Anyone has the ability to develop a Flash application without ever giving a dime to Adobe. You go and download the Flex SDK, fire up a text editor, code away and finally compile the SWF. This is something that couldn't be done a few short years ago. There used to be a time that if you wanted to develop Flash content you had to go out and spend big money on Flash.

Adobe has taken some big steps in the right direction since those days. Moving key components to open source has provided a boom in Flash content and given more developers something to embrace. Jobs should be commending the decision instead of lying about what Adobe has done. I'm not saying he is flat our trying to deceive everyone. It could be an honest case that Jobs just doesn't know Flash has done all these steps.

This brings me to another point. One of the biggest arguments I have read over the past few hours about this is that Flash can't be open source because the corporate entity Adobe still controls it. If we are going to use that logic, then it should apply to other open source applications. How about MySQL? What goes into the development of that is decided by Sun/Oracle. Even the popular blogging platform Wordpress is largely controlled by Automattic and Ubunutu is under the control of Canonical. Corporate sponsorship and management of open source projects is not an uncommon move. Given the amount of time involved in developing such robust platforms, it is actually a necessary step.

Now Jobs does bring up some good points, like Flash being a big drain on the battery, but Adobe has also been working to address that. Instead of working with Adobe, Jobs would rather try and shut them out all together. That's a poor move in my opinion. It limits the experience of Apple customers. Also Apple is trying to do this to move the web to HTML5, which isn't even finalized yet and will take years to filter down to all users on the web. Face it, as developers we still have to deal with IE6 and all its quirks.
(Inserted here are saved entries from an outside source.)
-- ==== Sys2Proof/Machine/Ratematch.lean ====
section
/-! DEFINITION. Rate matching: RM and RM.skip (spec/41_ratematch.md R126). -/

namespace Sys2Proof.Machine

/-- `for j in [0, E): EMEM[j] <- DMEM[Sel(P, j)]` (R126). DMEM and EMEM are different memories, so every read may come
before the first write. -/
def rmMemory (c : Config) (p : Params) (m : Memory) : Memory :=
  m.putBits .emem 0 ((selPrefix c p p.eN).map fun i => m.bit .dmem i)

/-- RM (R126). -/
def execRm (s : State) : Host.Outcome State Fault Refusal :=
  validated .rm (fun s => ((s.putMem (writeRanges .rm s.snap) (rmMemory s.cfg s.snap s.mem)).putSelection).putOutlen s.snap.eN) s

/-- RM.skip (R87, R126). -/
def execRmSkip (s : State) : Host.Outcome State Fault Refusal := .next s.skipped

end Sys2Proof.Machine
end

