/-! ### What the invariant reads -/

/-- The invariant reads none of IRQ_EN, OVR, the parameter registers, the accepted word, the snapshot, the free values'
counter and the host's side. -/
theorem Inv.of_unread {s : State} (h : Inv s) {irqEn ovr : Bool} {params snap : Params} {cmd : Word}
    {latency freeCtr : Nat} {inbox : List Input} {resp : BusResp} :
    Inv { s with irqEn := irqEn, ovr := ovr, params := params, cmd := cmd, snap := snap, latency := latency,
                 freeCtr := freeCtr, inbox := inbox, resp := resp } :=
  { h with }

/-- The error record allows ERR to be cleared by the host (R31, R34). -/
theorem ErrorRecord.statusWrite {s : State} (h : ErrorRecord s) (v : Word) : ErrorRecord (s.statusWrite v) := by
  rcases h with ⟨hcode, hcmd, herr⟩ | h
  · exact .inl ⟨hcode, hcmd, by simp [herr]⟩
  · exact .inr h

/-! ### Resets -/

/-- Registers at reset and a memory in canonical form, all of it mapped, meet the invariant (R52, R233). -/
theorem inv_resetRegisters {s : State} (hc : s.cfg.Valid) {m : Memory} (hwf : m.wf) (hm : m.Mapped s.cfg)
    {freeCtr : Nat} : Inv { s.resetRegisters with mem := m, freeCtr := freeCtr } where
  valid := hc
  wf := hwf
  mapped := hm
  busyDone := nofun
  hazardBusy := nofun
  record := .inl ⟨rfl, rfl, rfl⟩
  results := .inl ⟨rfl, rfl, rfl, rfl⟩
  bounds := .inl ⟨rfl, rfl, rfl, rfl⟩
  outlen := .inl (Nat.zero_le _)

theorem inv_initial {c : Config} (hc : c.Valid) : Inv (State.initial c) :=
  inv_resetRegisters (s := State.initial c) hc (Memory.fresh_wf 0) (Memory.fresh_mapped c 0)

theorem Inv.hardwareReset {s : State} (h : Inv s) : Inv s.hardwareReset :=
  inv_resetRegisters h.valid (Memory.fresh_wf _) (Memory.fresh_mapped _ _)

/-- A soft reset frees at most mapped bytes (R232). -/
theorem Inv.softReset {s : State} (h : Inv s) : Inv s.softReset := by
  cases hb : s.busy with
  | false =>
    rw [softReset_idle hb]
    exact inv_resetRegisters h.valid h.wf h.mapped
  | true =>
    rw [softReset_busy hb]
    exact inv_resetRegisters h.valid (Memory.scramble_wf _ _ h.wf)
      (Memory.scramble_mapped h.mapped fun _ => flightWrites_mapped h.valid)

/-! ### Register writes -/

theorem Inv.ctrlWrite {s : State} (h : Inv s) (v : Word) : Inv (s.ctrlWrite v) := by
  unfold State.ctrlWrite
  split
  · exact h.softReset
  · exact h.of_unread

theorem Inv.statusWrite {s : State} (h : Inv s) (v : Word) : Inv (s.statusWrite v) :=
  { h with
    busyDone := fun hb => by simp [h.busyDone hb]
    record := h.record.statusWrite v }

/-- Acceptance clears DONE and the hazard; a dropped word sets only OVR (R88). -/
theorem Inv.commandWrite {s : State} (h : Inv s) (w : Word) : Inv (s.commandWrite w) := by
  unfold State.commandWrite
  split
  · exact h.of_unread
  · exact { h with busyDone := fun _ => rfl, hazardBusy := nofun }

theorem Inv.writeReg {s : State} (h : Inv s) (r : Reg) (v : Word) : Inv (s.writeReg r v) := by
  cases r
  case ctrl => exact h.ctrlWrite v
  case status => exact h.statusWrite v
  case cmd => exact h.commandWrite v
  all_goals exact h.of_unread

/-! ### Window accesses -/

/-- A hazard is recorded only against a command in flight (R240). -/
theorem Inv.recordAccess {s : State} (h : Inv s) (a n : Nat) : Inv (s.recordAccess a n) := by
  cases hb : s.busy with
  | false =>
    rw [recordAccess_idle hb]
    exact h
  | true =>
    unfold State.recordAccess
    split
    · exact { h with hazardBusy := fun _ => hb }
    · exact h

theorem Inv.readWindow {s : State} (h : Inv s) (a n : Nat) : Inv (s.readWindow a n) :=
  (h.recordAccess a n).of_unread

/-- A legal window write stays inside the mapped part of its memory (R66, R72). -/
theorem Inv.writeWindow {s : State} (h : Inv s) {a n : Nat} {m : MemId} (ht : target s.cfg a n = .ok (.window m))
    (v : Word) : Inv (s.writeWindow a n v) := by
  obtain ⟨-, -, hlo, hhi⟩ := target_window_legal ht
  exact { h.recordAccess a n with
    wf := Memory.writeBytes_wf _ _ h.wf
    mapped := by
      rw [State.writeWindow, State.recordAccess_cfg]
      exact Memory.writeBytes_mapped h.mapped hlo (by simpa using hhi) }

/-! ### Inputs -/

theorem Inv.input {s t : State} {x : Input} (h : Inv s) (ht : input s x = .next t) : Inv t := by
  rcases input_cases ht with ⟨r, -, rfl⟩ | ⟨a, n, m, -, -, rfl⟩ | ⟨r, v, -, rfl⟩ | ⟨a, n, m, v, -, hw, rfl⟩ |
    ⟨-, rfl⟩ | ⟨-, rfl⟩
  · exact h.of_unread
  · exact h.readWindow a n
  · exact (h.writeReg r v).of_unread
  · exact h.writeWindow hw v
  · exact h.of_unread
  · exact h.hardwareReset
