-- ==== Sys2Proof/Machine/Fields.lean ====
section
/-! DEFINITION. Named fields of the registers (R576): `F.<BLOCK>.<REGISTER>_<FIELD>` is a field with its byte address, and
`F.<BLOCK>.EVT_<NAME>` a bit of EVT_STATUS.  Array registers take their indices; the blocks LNK0 to LNK5 take the port. -/

namespace Sys2Proof.Machine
But for me, the biggest gripe is in Jobs' claim that Apple is somehow the self-anointed king of openness. That claim is laughable. If Apple embraced openness so much, then why did a Pulitzer prize winning cartoonist have to fight to get his app in the Apple App Store?

Apple has always been about control, and with that control you can not claim openness. Running such control is not a bad thing per say. Apple can help insure that their users end up having a decent experience with their product, since they don't have the ability to do anything stupid with it, but that also means that Apple has more control over the device you buy than alot of people really like giving up.

Now I am just wondering how long before Apple figures out a way to prohibit Flash on their OS X? At this point in the game, I wouldn't be surprised to see such a move happen in the future.

 

(For full disclosure: I do offer development services in Flash. It isn't my favorite thing to do, but it isn't that bad either.)